WHAT YOU ARE ASKED TO DO
Restate the following entries exactly, including every line.

#### INFORMATION GIVEN ####

-- ==== Sys2Proof/Laws/PerInstr.lean ====
section
/-!
SUPPORT. Laws/PerInstr.lean: statements made per instruction. OpcodeInRow: the opcode byte the encoder writes lies in the
instruction's row of spec/opcode_table.json (spec/30_encoding.md R55, R57) and holds the count that gives the length (R50).
-/

namespace Sys2Proof.Laws.OpcodeInRow

open Sys2Proof

/-- The encoded opcode is in the row, and its bits 7 to 6 are the instruction's count. -/
def Statement (i : Instr) : Prop :=
  i.opcode &&& i.rowMask = i.rowMatch ∧ (fieldsOf i.opcode).cnt = i.cnt

/-- Core and ALU rows: under mask 0x37 the count and bit 3 drop out (R57). -/
theorem nonflow_row : ∀ (c : BitVec 2) (y x : Bool) (l : BitVec 3),
    opcodeByte c y false x l &&& 0x37 = opcodeByte 0 y false false l ∧
      (fieldsOf (opcodeByte c y false x l)).cnt = c := by decide

/-- Flow rows: under mask 0x17 the count and bits 5 and 3 drop out (R57). -/
theorem flow_row : ∀ (c : BitVec 2) (y x : Bool) (l : BitVec 3),
    opcodeByte c y true x l &&& 0x17 = opcodeByte 0 false true false l ∧
      (fieldsOf (opcodeByte c y true x l)).cnt = c := by decide

theorem hlt (cnt : BitVec 2) (b3 : Bool) : Statement (.hlt cnt b3) :=
  nonflow_row cnt false b3 0b001

theorem ldi (cnt : BitVec 2) (b3 : Bool) (opa opb : Latch) : Statement (.ldi cnt b3 opa opb) :=
  nonflow_row cnt false b3 0b010

theorem prn (cnt : BitVec 2) (b3 : Bool) (opa : Latch) : Statement (.prn cnt b3 opa) :=
  nonflow_row cnt false b3 0b111

theorem push (cnt : BitVec 2) (b3 : Bool) (opa : Latch) : Statement (.push cnt b3 opa) :=
  nonflow_row cnt false b3 0b101

theorem pop (cnt : BitVec 2) (b3 : Bool) (opa : Latch) : Statement (.pop cnt b3 opa) :=
  nonflow_row cnt false b3 0b110

theorem add (cnt : BitVec 2) (b3 : Bool) (opa opb : Latch) : Statement (.add cnt b3 opa opb) :=
  nonflow_row cnt true b3 0b000

theorem mul (cnt : BitVec 2) (b3 : Bool) (opa opb : Latch) : Statement (.mul cnt b3 opa opb) :=
  nonflow_row cnt true b3 0b010

theorem cmp (cnt : BitVec 2) (b3 : Bool) (opa opb : Latch) : Statement (.cmp cnt b3 opa opb) :=
  nonflow_row cnt true b3 0b111

theorem call (cnt : BitVec 2) (b5 b3 : Bool) (opa : Latch) : Statement (.call cnt b5 b3 opa) :=
  flow_row cnt b5 b3 0b000

theorem ret (cnt : BitVec 2) (b5 b3 : Bool) : Statement (.ret cnt b5 b3) :=
  flow_row cnt b5 b3 0b001

theorem jmp (cnt : BitVec 2) (b5 b3 : Bool) (opa : Latch) : Statement (.jmp cnt b5 b3 opa) :=
  flow_row cnt b5 b3 0b100

theorem jeq (cnt : BitVec 2) (b5 b3 : Bool) (opa : Latch) : Statement (.jeq cnt b5 b3 opa) :=
  flow_row cnt b5 b3 0b101

theorem jne (cnt : BitVec 2) (b5 b3 : Bool) (opa : Latch) : Statement (.jne cnt b5 b3 opa) :=
  flow_row cnt b5 b3 0b110

theorem unknownCore0 (cnt : BitVec 2) (b3 : Bool) : Statement (.unknownCore0 cnt b3) :=
  nonflow_row cnt false b3 0b000

theorem unknownCore3 (cnt : BitVec 2) (b3 : Bool) : Statement (.unknownCore3 cnt b3) :=
  nonflow_row cnt false b3 0b011

theorem unknownCore4 (cnt : BitVec 2) (b3 : Bool) : Statement (.unknownCore4 cnt b3) :=
  nonflow_row cnt false b3 0b100

theorem unsupportedAlu1 (cnt : BitVec 2) (b3 : Bool) : Statement (.unsupportedAlu1 cnt b3) :=
  nonflow_row cnt true b3 0b001

theorem unsupportedAlu3 (cnt : BitVec 2) (b3 : Bool) : Statement (.unsupportedAlu3 cnt b3) :=
  nonflow_row cnt true b3 0b011

theorem unsupportedAlu4 (cnt : BitVec 2) (b3 : Bool) : Statement (.unsupportedAlu4 cnt b3) :=
  nonflow_row cnt true b3 0b100

theorem unsupportedAlu5 (cnt : BitVec 2) (b3 : Bool) : Statement (.unsupportedAlu5 cnt b3) :=
  nonflow_row cnt true b3 0b101

theorem unsupportedAlu6 (cnt : BitVec 2) (b3 : Bool) : Statement (.unsupportedAlu6 cnt b3) :=
  nonflow_row cnt true b3 0b110

theorem unknownFlow2 (cnt : BitVec 2) (b5 b3 : Bool) : Statement (.unknownFlow2 cnt b5 b3) :=
  flow_row cnt b5 b3 0b010

theorem unknownFlow3 (cnt : BitVec 2) (b5 b3 : Bool) : Statement (.unknownFlow3 cnt b5 b3) :=
  flow_row cnt b5 b3 0b011

theorem unknownFlow7 (cnt : BitVec 2) (b5 b3 : Bool) : Statement (.unknownFlow7 cnt b5 b3) :=
  flow_row cnt b5 b3 0b111

end Sys2Proof.Laws.OpcodeInRow
end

####

EXERCISE ANSWER
-- ==== Sys2Proof/Laws/PerInstr.lean ====
section
/-!
SUPPORT. Laws/PerInstr.lean: statements made per instruction. OpcodeInRow: the opcode byte the encoder writes lies in the
instruction's row of spec/opcode_table.json (spec/30_encoding.md R55, R57) and holds the count that gives the length (R50).
-/

namespace Sys2Proof.Laws.OpcodeInRow

open Sys2Proof

/-- The encoded opcode is in the row, and its bits 7 to 6 are the instruction's count. -/
def Statement (i : Instr) : Prop :=
  i.opcode &&& i.rowMask = i.rowMatch ∧ (fieldsOf i.opcode).cnt = i.cnt

/-- Core and ALU rows: under mask 0x37 the count and bit 3 drop out (R57). -/
theorem nonflow_row : ∀ (c : BitVec 2) (y x : Bool) (l : BitVec 3),
    opcodeByte c y false x l &&& 0x37 = opcodeByte 0 y false false l ∧
      (fieldsOf (opcodeByte c y false x l)).cnt = c := by decide

/-- Flow rows: under mask 0x17 the count and bits 5 and 3 drop out (R57). -/
theorem flow_row : ∀ (c : BitVec 2) (y x : Bool) (l : BitVec 3),
    opcodeByte c y true x l &&& 0x17 = opcodeByte 0 false true false l ∧
      (fieldsOf (opcodeByte c y true x l)).cnt = c := by decide

theorem hlt (cnt : BitVec 2) (b3 : Bool) : Statement (.hlt cnt b3) :=
  nonflow_row cnt false b3 0b001

theorem ldi (cnt : BitVec 2) (b3 : Bool) (opa opb : Latch) : Statement (.ldi cnt b3 opa opb) :=
  nonflow_row cnt false b3 0b010

theorem prn (cnt : BitVec 2) (b3 : Bool) (opa : Latch) : Statement (.prn cnt b3 opa) :=
  nonflow_row cnt false b3 0b111

theorem push (cnt : BitVec 2) (b3 : Bool) (opa : Latch) : Statement (.push cnt b3 opa) :=
  nonflow_row cnt false b3 0b101

theorem pop (cnt : BitVec 2) (b3 : Bool) (opa : Latch) : Statement (.pop cnt b3 opa) :=
  nonflow_row cnt false b3 0b110

theorem add (cnt : BitVec 2) (b3 : Bool) (opa opb : Latch) : Statement (.add cnt b3 opa opb) :=
  nonflow_row cnt true b3 0b000

theorem mul (cnt : BitVec 2) (b3 : Bool) (opa opb : Latch) : Statement (.mul cnt b3 opa opb) :=
  nonflow_row cnt true b3 0b010

theorem cmp (cnt : BitVec 2) (b3 : Bool) (opa opb : Latch) : Statement (.cmp cnt b3 opa opb) :=
  nonflow_row cnt true b3 0b111

theorem call (cnt : BitVec 2) (b5 b3 : Bool) (opa : Latch) : Statement (.call cnt b5 b3 opa) :=
  flow_row cnt b5 b3 0b000

theorem ret (cnt : BitVec 2) (b5 b3 : Bool) : Statement (.ret cnt b5 b3) :=
  flow_row cnt b5 b3 0b001

theorem jmp (cnt : BitVec 2) (b5 b3 : Bool) (opa : Latch) : Statement (.jmp cnt b5 b3 opa) :=
  flow_row cnt b5 b3 0b100

theorem jeq (cnt : BitVec 2) (b5 b3 : Bool) (opa : Latch) : Statement (.jeq cnt b5 b3 opa) :=
  flow_row cnt b5 b3 0b101

theorem jne (cnt : BitVec 2) (b5 b3 : Bool) (opa : Latch) : Statement (.jne cnt b5 b3 opa) :=
  flow_row cnt b5 b3 0b110

theorem unknownCore0 (cnt : BitVec 2) (b3 : Bool) : Statement (.unknownCore0 cnt b3) :=
  nonflow_row cnt false b3 0b000

theorem unknownCore3 (cnt : BitVec 2) (b3 : Bool) : Statement (.unknownCore3 cnt b3) :=
  nonflow_row cnt false b3 0b011

theorem unknownCore4 (cnt : BitVec 2) (b3 : Bool) : Statement (.unknownCore4 cnt b3) :=
  nonflow_row cnt false b3 0b100

theorem unsupportedAlu1 (cnt : BitVec 2) (b3 : Bool) : Statement (.unsupportedAlu1 cnt b3) :=
  nonflow_row cnt true b3 0b001

theorem unsupportedAlu3 (cnt : BitVec 2) (b3 : Bool) : Statement (.unsupportedAlu3 cnt b3) :=
  nonflow_row cnt true b3 0b011

theorem unsupportedAlu4 (cnt : BitVec 2) (b3 : Bool) : Statement (.unsupportedAlu4 cnt b3) :=
  nonflow_row cnt true b3 0b100

theorem unsupportedAlu5 (cnt : BitVec 2) (b3 : Bool) : Statement (.unsupportedAlu5 cnt b3) :=
  nonflow_row cnt true b3 0b101

theorem unsupportedAlu6 (cnt : BitVec 2) (b3 : Bool) : Statement (.unsupportedAlu6 cnt b3) :=
  nonflow_row cnt true b3 0b110

theorem unknownFlow2 (cnt : BitVec 2) (b5 b3 : Bool) : Statement (.unknownFlow2 cnt b5 b3) :=
  flow_row cnt b5 b3 0b010

theorem unknownFlow3 (cnt : BitVec 2) (b5 b3 : Bool) : Statement (.unknownFlow3 cnt b5 b3) :=
  flow_row cnt b5 b3 0b011

theorem unknownFlow7 (cnt : BitVec 2) (b5 b3 : Bool) : Statement (.unknownFlow7 cnt b5 b3) :=
  flow_row cnt b5 b3 0b111

end Sys2Proof.Laws.OpcodeInRow
end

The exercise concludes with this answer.